Many years ago I was in Vietnam and noticed that despite all the efforts of the mighty U.S. military machine it was Coca-Cola that had really won the war. One slide by Timo of a car covered in Arabic text reminded me that if we look at the population growth demographics for Islamic countries it shouldn't be too long before, along with India and China we should in the future begin to see more Arabic text creeping into our culture. I always find text fascinating and have even etched a few Khmer and Siamese tattoos on my body. I can think of nothing more exciting than nipping up to the Turk, Sri Lankan, Kurdish and Tamil supermarkets where I'm living and looking at 'foreign stuff'. Somehow Coconut Milk from Southern India is much more romantic and kosher than something packaged by one of the supermarkets. I am also quite frankly bored with all the web 2.0 cuddly logos sprouting, although I do realise that style is more important and useful than identity in this overloaded logo world.

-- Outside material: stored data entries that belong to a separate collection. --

-- ==== Sys2Proof/Machine/RollCall.lean ====
section
/-! DEFINITION. The loss of a Hall die and roll call (R327 to R332). -/
namespace Sys2Proof.Machine

/-- A Hall die is declared lost (R327): what contributions it passed on goes on at their dies (R374), its slices wait, tail lines are read again (R348), the almanac is updated (R361), and roll call begins
when a Hall die survives. -/
def State.loseHall (s : State) (h : HallId) : State :=
  let mine := (List.finRange 2).filter fun x => s.serving x == some h
  let landing := ((s.hall h).inbox).filter (·.left.isSome)
  let s := s.modHall h fun x => { x with lost := true, inbox := [] }
  let s := s.modHall (1 - h) fun x => { x with inbox := x.inbox ++ landing }
  let s := mine.foldl (fun s x => s.modSlice x fun y => { y with waiting := true }) s
  let hallOnly (p : PendingInv) : Bool := match p.holder with
    | .hall _ => true
    | _ => false
  let lists := s.lists.map fun (l : LaunchList) => { l with tail := none }
  let s := { s with lists := lists, pending := s.pending.filter fun p => !hallOnly p }
  let survives := (s.serving h).isSome
  let s := { s with
    rollCall := { rca := survives, lost := true, who := h, step := 0, host := s.preber.duty.getLsbD 4 }
    almanac := { s.almanac with hallMask := s.almanac.hallMask &&& ~~~((1 : BitVec 2) <<< h.val), gen := s.almanac.gen + 1 } }
  s

/-- The lines of the lost slice, as the dies and the old entries report them. -/
def State.reported (s : State) (h : HallId) : List Nat :=
  let inS (x : Nat) : Bool := sliceOf x == h
  let copies := ((List.finRange 4).map fun d =>
    (((s.die d).lines.filter fun c => c.st != .home).map (·.line)) ++ (s.die d).outBits).flatten
  ((copies ++ (s.slice h).entries.map (·.line)).filter inS).eraseDups

/-- The address register of an atomic. -/
def atomicBase : Instr → Option SReg
  | .amo _ _ _ _ _ b _ | .cas _ _ _ _ b _ _ | .cas128 _ _ _ b _ _ => some b
  | _ => none

/-- An atomic whose record was discarded traps (R329): at its unit, or for a VAPPEND in its beat, where `eval` is D (R204). -/
def State.discarded (s : State) (id : StrandId) (j : Journal) : State :=
  if j.vec then
    s.modStrand id fun t =>
      let inBeat (b : Beat) : Beat :=
        if t.vq.head?.any (·.seq == b.seq) then { b with fault := some (trapInfo 0x0D 0x8000000000000000), fromTr := false } else b
      { t with beats := t.beats.map inBeat, stalled := false }
  else match (s.strand id).wait with
    | some ⟨.atomic _, i⟩ =>
      (s.modStrand id fun t => { t with wait := none }).scalarTrap id
        (trapInfo 0x0D (((atomicBase i).map fun b => (s.strand id).rS b).getD 0))
    | _ => s

/-- Step 1, journals: each intent record of the lost slice is resolved and answered (R328, R329). One that was not performed is performed, unless
its strand's stall bound has passed: then the line is as it was, and the strand traps. -/
def State.rollJournals (s : State) (h : HallId) : State :=
  ((List.finRange 128).map fun c => (List.finRange 8).map fun k => StrandId.mk c k).flatten.foldl (fun s id =>
    match (s.strand id).journal with
    | some j =>
      if j.done ∨ sliceOf j.line ≠ h then s
      else
        let gone (x : Slice) : Slice := { x with queue := x.queue.filter fun r => r.strand != some id }
        let ends (s : State) : State := { s.atomicDone id j with slices := (s.atomicDone id j).slices.map gone }
        if j.wrote then ends s
        else if s.homeData j.line % 2 ^ 1024 = j.newLine % 2 ^ 1024 then ends (s.modCore id.core (·.l1Merge j.line j.op j.newLine))
        else if (s.strand id).stalled then
          ((ends (if j.mask = 0 then s else s.homeWrite j.line j.oldLine j.mask j.attr)).modStrand id fun t => { t with journal := none }).discarded id j
        else ends (s.atomicWrite id j)
    | none => s) s

/-- Step 2 for one line: pending invalidations are applied, a holder in M or O writes its data home and reports S, and for a line whose
owner was the line store the lowest-numbered holder writes it home, a peer when no die holds it (R328). -/
def State.rollReport (s : State) (line : Nat) : State :=
  let s := (s.pending.filter (·.line == line)).foldl (fun s p => s.applyPending p.holder line) s
  let home (s : State) (d : DieId) : State :=
    let s := s.foldErrs d line
    match s.findLine d line with
    | some c =>
      let s := if c.st = .m ∨ c.st = .o then s.homeWrite line c.data c.dirty
        else if c.st = .sd then s.homeWrite line c.data (2 ^ 128 - 1) else s
      s.modLine d line fun c => if c.st = .home then c else
        { c with st := if c.st = .e then .e else .s, dirty := if s.homeDie line = some d then c.dirty else 0 }
    | none => s
  let s := (List.finRange 4).foldl home s
  match s.entry line with
  | some e => (match e.own with
      | .peer _ | .host => if e.st = .m ∨ e.st = .o then (let (s, x, m) := s.entryData e; s.homeWrite line x m) else s
      | .store => if e.st = .o ∧ e.dies = 0 then (let (s, x) := s.foldStore line e.lsData; s.homeWrite line x (2 ^ 128 - 1)) else s
      | _ => s)
  | none => s

/-- Step 3 for one line: an entry is built from the holders that reported, and of one that has written since in the line it held alone (R313); a
line with no holder retires, and a recall asked for before goes on (R319, R328). -/
def State.rollRebuild (s : State) (line : Nat) : State :=
  let dies := (List.finRange 4).filter fun d => match s.findLine d line with
    | some c => c.st != .home
    | none => false
  let old := s.entry line
  let peers := (old.map (·.peers)).getD []
  let hs := (old.map (·.hs)).getD false
  let hold : List Holder := dies.map Holder.die ++ (if hs then [.host] else []) ++ peers.map Holder.peer
  match hold with
  | [] => (s.dropEntry line).setOut line false
  | x :: rest =>
    let only (st : CopySt) : Bool := rest.isEmpty && (match x with
      | .die d => ((s.findLine d line).map (·.st)) == some st
      | _ => false)
    let st : RollSt := match x with
      | .die _ => if only .m then .m else if only .e then .e else .s
      | y => if rest.isEmpty ∧ old.any (fun e => e.st == .e && e.own == ownerOf y) then .e else .s
    let s := if st = .s then (List.finRange 4).foldl (fun s d => s.modLine d line fun c =>
      if c.st = .home then c else { c with st := .s }) s else s
    let e := hold.foldl RollEntry.add { freshEntry line x st (s.homeDie line).isNone with
      mine := (old.map (·.mine)).getD true, rc := (old.map (·.rc)).getD false }
    let s := (s.setOut line true).putEntry e
    if (s.rollWays line).length ≤ 16 then s
    else match leastUsed ((s.rollWays line).filter fun e => !e.rc && !e.atom) with
      | some v => s.recallEntry v
      | none => s

/-- One step of roll call (R328); the last one lets the slice serve again. -/
def State.rollCallRun (s : State) : State :=
  let r := s.rollCall
  let h := r.who
  let next (s : State) : State := { s with rollCall := { r with step := r.step + 1 } }
  match r.step.toNat with
  | 0 => next (s.rollJournals h)
  | 1 => next ((s.reported h).foldl State.rollReport s)
  | 2 => next ((s.reported h).foldl State.rollRebuild s)
  | _ =>
    let s := s.modSlice 0 fun x => { x with waiting := false }
    let s := s.modSlice 1 fun x => { x with waiting := false }
    { s with rollCall := { r with rca := false } }

/-- Whether the engine that serves a list runs: its Hall die, the only one, or for the lists of a lost die the survivor once roll call has
resumed (R333, R348). -/
def State.listServed (s : State) (n : Fin 64) : Bool :=
  let own : HallId := if n.val % 2 = 0 then 0 else 1
  (s.serving own).isSome && !(s.rollCall.rca && s.rollCall.who == own)
end Sys2Proof.Machine
end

Timo talked about how protest and political statement will likely be more present in design of the future and this was reinforced later by the sustainable design panel. I can certainly see a future where homogeneous brands, products and services are more likely to differentiate themselves by what they stand for - their values as it were. Timo also described that we seem to be living in almost biblical Revelations-like times with famine, pestilence, disease and floods from things like SARS, Hurricanes and Tsunamis, he then talked about the move from a celebrity culture to a knowledge culture which simply can't come soon enough for me.

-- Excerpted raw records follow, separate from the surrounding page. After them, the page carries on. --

-- ==== Sys2Proof/Machine/ScalarInt.lean ====
section
/-! DEFINITION. The scalar integer and address group (R96 to R104): the results of R97 on W bits, and one meaning for each opcode. -/
namespace Sys2Proof.Machine

/-! ## Results on W bits (R97, R98) -/

/-- A result of W bits extended to 64 (R97). -/
def extend {W : Nat} (signed : Bool) (x : BitVec W) : Word := if signed then x.signExtend 64 else x.setWidth 64

/-- The clamped signed result of `.sat`. -/
def satVal (W : Nat) (i : Int) : BitVec W := BitVec.ofInt W (clampS W i)

def addRes (v : Bool) {W : Nat} (x y : BitVec W) : BitVec W := if v then satVal W (x.toInt + y.toInt) else x + y
def subRes (v : Bool) {W : Nat} (x y : BitVec W) : BitVec W := if v then satVal W (x.toInt - y.toInt) else x - y
def mulRes (v : Bool) {W : Nat} (x y : BitVec W) : BitVec W := if v then satVal W (x.toInt * y.toInt) else x * y
/-- Bits [2W−1:W] of the product, unsigned when v is true. -/
def mulhRes (v : Bool) {W : Nat} (x y : BitVec W) : BitVec W :=
  if v then BitVec.ofNat W (x.toNat * y.toNat / 2 ^ W) else BitVec.ofInt W (x.toInt * y.toInt / 2 ^ W)
/-- The quotient; all ones for a zero divisor, x for −2^(W−1) / −1 (R98). -/
def divRes (v : Bool) {W : Nat} (x y : BitVec W) : BitVec W :=
  if y = 0 then BitVec.allOnes W
  else if v then BitVec.ofNat W (x.toNat / y.toNat)
  else BitVec.ofInt W (x.toInt.tdiv y.toInt)
/-- The remainder; x for a zero divisor, 0 for −2^(W−1) / −1 (R98). -/
def remRes (v : Bool) {W : Nat} (x y : BitVec W) : BitVec W :=
  if y = 0 then x
  else if v then BitVec.ofNat W (x.toNat % y.toNat)
  else BitVec.ofInt W (x.toInt.tmod y.toInt)
def shlRes {W : Nat} (x y : BitVec W) : BitVec W := x <<< (y.toNat % W)
def shrRes (v : Bool) {W : Nat} (x y : BitVec W) : BitVec W :=
  if v then x.sshiftRight (y.toNat % W) else x >>> (y.toNat % W)
def rotRes (v : Bool) {W : Nat} (x y : BitVec W) : BitVec W :=
  if v then x.rotateLeft (y.toNat % W) else x.rotateRight (y.toNat % W)
def minRes (v : Bool) {W : Nat} (x y : BitVec W) : BitVec W :=
  if v then (if x.ult y then x else y) else (if x.slt y then x else y)
def maxRes (v : Bool) {W : Nat} (x y : BitVec W) : BitVec W :=
  if v then (if x.ult y then y else x) else (if x.slt y then y else x)

/-- The conditions of CMP (R99). -/
def condHolds {W : Nat} (c : Cond) (x y : BitVec W) : Bool :=
  match c with
  | .eq => x == y
  | .ne => x != y
  | .lt => x.slt y
  | .ge => !x.slt y
  | .ltu => x.ult y
  | .geu => !x.ult y
  | .tst => x &&& y != 0

/-- The counts of CLZ, FFS and POPC on W bits (R101). -/
def clzRes {W : Nat} (x : BitVec W) : Nat := clzN W x.toNat
def ffsRes {W : Nat} (x : BitVec W) : Nat := ffsN W x.toNat 0
def popRes {W : Nat} (x : BitVec W) : Nat := popN W x.toNat

/-- The bit-field operation of EXT on a descriptor (R104). -/
def extRes (op : ExtOp) (pos len : Nat) (old b : Word) : Word :=
  let f := b.toNat >>> pos
  match op with
  | .u => BitVec.ofNat 64 (f % 2 ^ len)
  | .s => sextN len f
  | .dep =>
    let m : Word := BitVec.ofNat 64 ((2 ^ len - 1) <<< pos)
    (old &&& ~~~m) ||| ((b <<< pos) &&& m)

/-! ## The shape of the group -/

/-- An instruction of R97: x and y truncated to W bits, the result extended. -/
def binUnit (h : Hdr) (w : Width) (d x : SReg) (y : Src) (signed : Bool)
    (f : {W : Nat} → BitVec W → BitVec W → BitVec W) (s : State) : Out :=
  runUnit h (sSites s (x :: srcRegs y)) (fun s =>
    let W := widthBits w
    doneS s d (extend signed (f ((s.me.rS x).setWidth W) ((srcVal h s.me y).setWidth W)))) s

/-- CLZ, FFS and POPC (R101). -/
def countUnit (h : Hdr) (w : Width) (d x : SReg) (f : {W : Nat} → BitVec W → Nat) (s : State) : Out :=
  runUnit h (sSites s [x]) (fun s =>
    doneS s d (BitVec.ofNat 64 (f ((s.me.rS x).setWidth (widthBits w))))) s

/-! ## Meanings -/

/-- ADD (R97, R98). -/
def execAdd (h : Hdr) (v : Bool) (w : Width) (d x : SReg) (y : Src) (s : State) : Out := binUnit h w d x y true (addRes v) s
/-- SUB (R97, R98). -/
def execSub (h : Hdr) (v : Bool) (w : Width) (d x : SReg) (y : Src) (s : State) : Out := binUnit h w d x y true (subRes v) s
/-- MUL (R97, R98). -/
def execMul (h : Hdr) (v : Bool) (w : Width) (d x : SReg) (y : Src) (s : State) : Out := binUnit h w d x y true (mulRes v) s
/-- MULH (R97, R98). -/
def execMulh (h : Hdr) (v : Bool) (w : Width) (d x : SReg) (y : Src) (s : State) : Out := binUnit h w d x y (!v) (mulhRes v) s
/-- DIV (R97, R98). -/
def execDiv (h : Hdr) (v : Bool) (w : Width) (d x : SReg) (y : Src) (s : State) : Out := binUnit h w d x y (!v) (divRes v) s
/-- REM (R97, R98). -/
def execRem (h : Hdr) (v : Bool) (w : Width) (d x : SReg) (y : Src) (s : State) : Out := binUnit h w d x y (!v) (remRes v) s
/-- AND (R97, R98). -/
def execAnd (h : Hdr) (w : Width) (d x : SReg) (y : Src) (s : State) : Out := binUnit h w d x y false (fun x y => x &&& y) s
/-- OR (R97, R98). -/
def execOr (h : Hdr) (w : Width) (d x : SReg) (y : Src) (s : State) : Out := binUnit h w d x y false (fun x y => x ||| y) s
/-- XOR (R97, R98). -/
def execXor (h : Hdr) (w : Width) (d x : SReg) (y : Src) (s : State) : Out := binUnit h w d x y false (fun x y => x ^^^ y) s
/-- ANDN (R97, R98). -/
def execAndn (h : Hdr) (w : Width) (d x : SReg) (y : Src) (s : State) : Out := binUnit h w d x y false (fun x y => x &&& ~~~y) s
/-- SHL (R97, R98). -/
def execShl (h : Hdr) (w : Width) (d x : SReg) (y : Src) (s : State) : Out := binUnit h w d x y false shlRes s
/-- SHR (R97, R98). -/
def execShr (h : Hdr) (v : Bool) (w : Width) (d x : SReg) (y : Src) (s : State) : Out := binUnit h w d x y v (shrRes v) s
/-- ROT (R97, R98). -/
def execRot (h : Hdr) (v : Bool) (w : Width) (d x : SReg) (y : Src) (s : State) : Out := binUnit h w d x y false (rotRes v) s
/-- MIN (R97, R98). -/
def execMin (h : Hdr) (v : Bool) (w : Width) (d x : SReg) (y : Src) (s : State) : Out := binUnit h w d x y (!v) (minRes v) s
/-- MAX (R97, R98). -/
def execMax (h : Hdr) (v : Bool) (w : Width) (d x : SReg) (y : Src) (s : State) : Out := binUnit h w d x y (!v) (maxRes v) s

/-- CMP (R99). -/
def execCmp (h : Hdr) (c : Cond) (d : PReg) (x : SReg) (y : Src) (s : State) : Out :=
  runUnit h (sSites s (x :: srcRegs y)) (fun s => doneP s d (condHolds c (s.me.rS x) (srcVal h s.me y))) s

/-- SEL (R100). -/
def execSel (h : Hdr) (d : SReg) (g : PReg) (x y : SReg) (s : State) : Out :=
  runUnit h (pSites s [g] ++ sSites s [x, y]) (fun s => doneS s d (if s.me.rP g then s.me.rS x else s.me.rS y)) s

/-- CLZ (R101). -/
def execClz (h : Hdr) (w : Width) (d x : SReg) (s : State) : Out := countUnit h w d x clzRes s
/-- FFS (R101). -/
def execFfs (h : Hdr) (w : Width) (d x : SReg) (s : State) : Out := countUnit h w d x ffsRes s
/-- POPC (R101). -/
def execPopc (h : Hdr) (w : Width) (d x : SReg) (s : State) : Out := countUnit h w d x popRes s

/-- LI (R102). -/
def execLi (h : Hdr) (d : SReg) (i : BitVec 24) (s : State) : Out := runUnit h [] (fun s => doneS s d (imm64 h i)) s

/-- LEA (R103). -/
def execLea (h : Hdr) (va : Bool) (d b : SReg) (y : AddrSrc) (s : State) : Out :=
  runUnit h (sSites s (addrRegs b y)) (fun s =>
    let a := addrVal h s.me b y
    doneS s d (if va then canon48 a else a)) s

/-- EXT (R104): the deposit reads its destination. -/
def execExt (h : Hdr) (op : ExtOp) (d b : SReg) (y : FieldSrc) (s : State) : Out :=
  let yr := match y with
    | .reg c => [c]
    | .imm _ _ => []
  runUnit h (sSites s (b :: yr ++ (if op = .dep then [d] else []))) (fun s =>
    let t := s.me
    let (pos, lenM1) := match y with
      | .reg c => ((t.rS c).extractLsb' 0 6, (t.rS c).extractLsb' 6 6)
      | .imm p l => (p, l)
    doneS s d (extRes op pos.toNat (lenM1.toNat + 1) (t.rS d) (t.rS b))) s

end Sys2Proof.Machine
end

Many moons ago on a hardcore right wing political chat channel that I liked to sharpen my teeth on I was arguing (or rather being shouted down) about the moral and intellectual bankruptcy of driving SUV's in a world with rapidly diminishing oil and young Americans and British people dying for it while serving in the armed forces in Iraq which everyone knows (except the oil addicts) was invaded for its oil reserves and the Green Zone that will administer it. The one weapon that unsettled the frothy mouthed right-wing-nuts in the debate (95% of the channel) was the question, would Jesus drive an SUV? The unholy alliance between the Neo-Conservatives and the Christian fundamentalists is always unsettled by this simple question and mark my words for the future of sustainable consumption, religion and culture will be huge factors in the war of ideas. Ask yourself if Jesus would purchase an SUV, because it looks to me from the picture above that Mohamed wouldn't have minded a Big Mac. That is every reason for being optimistic about the future...... which according to Arthur C Clarke is going to be 'utterly fantastic'.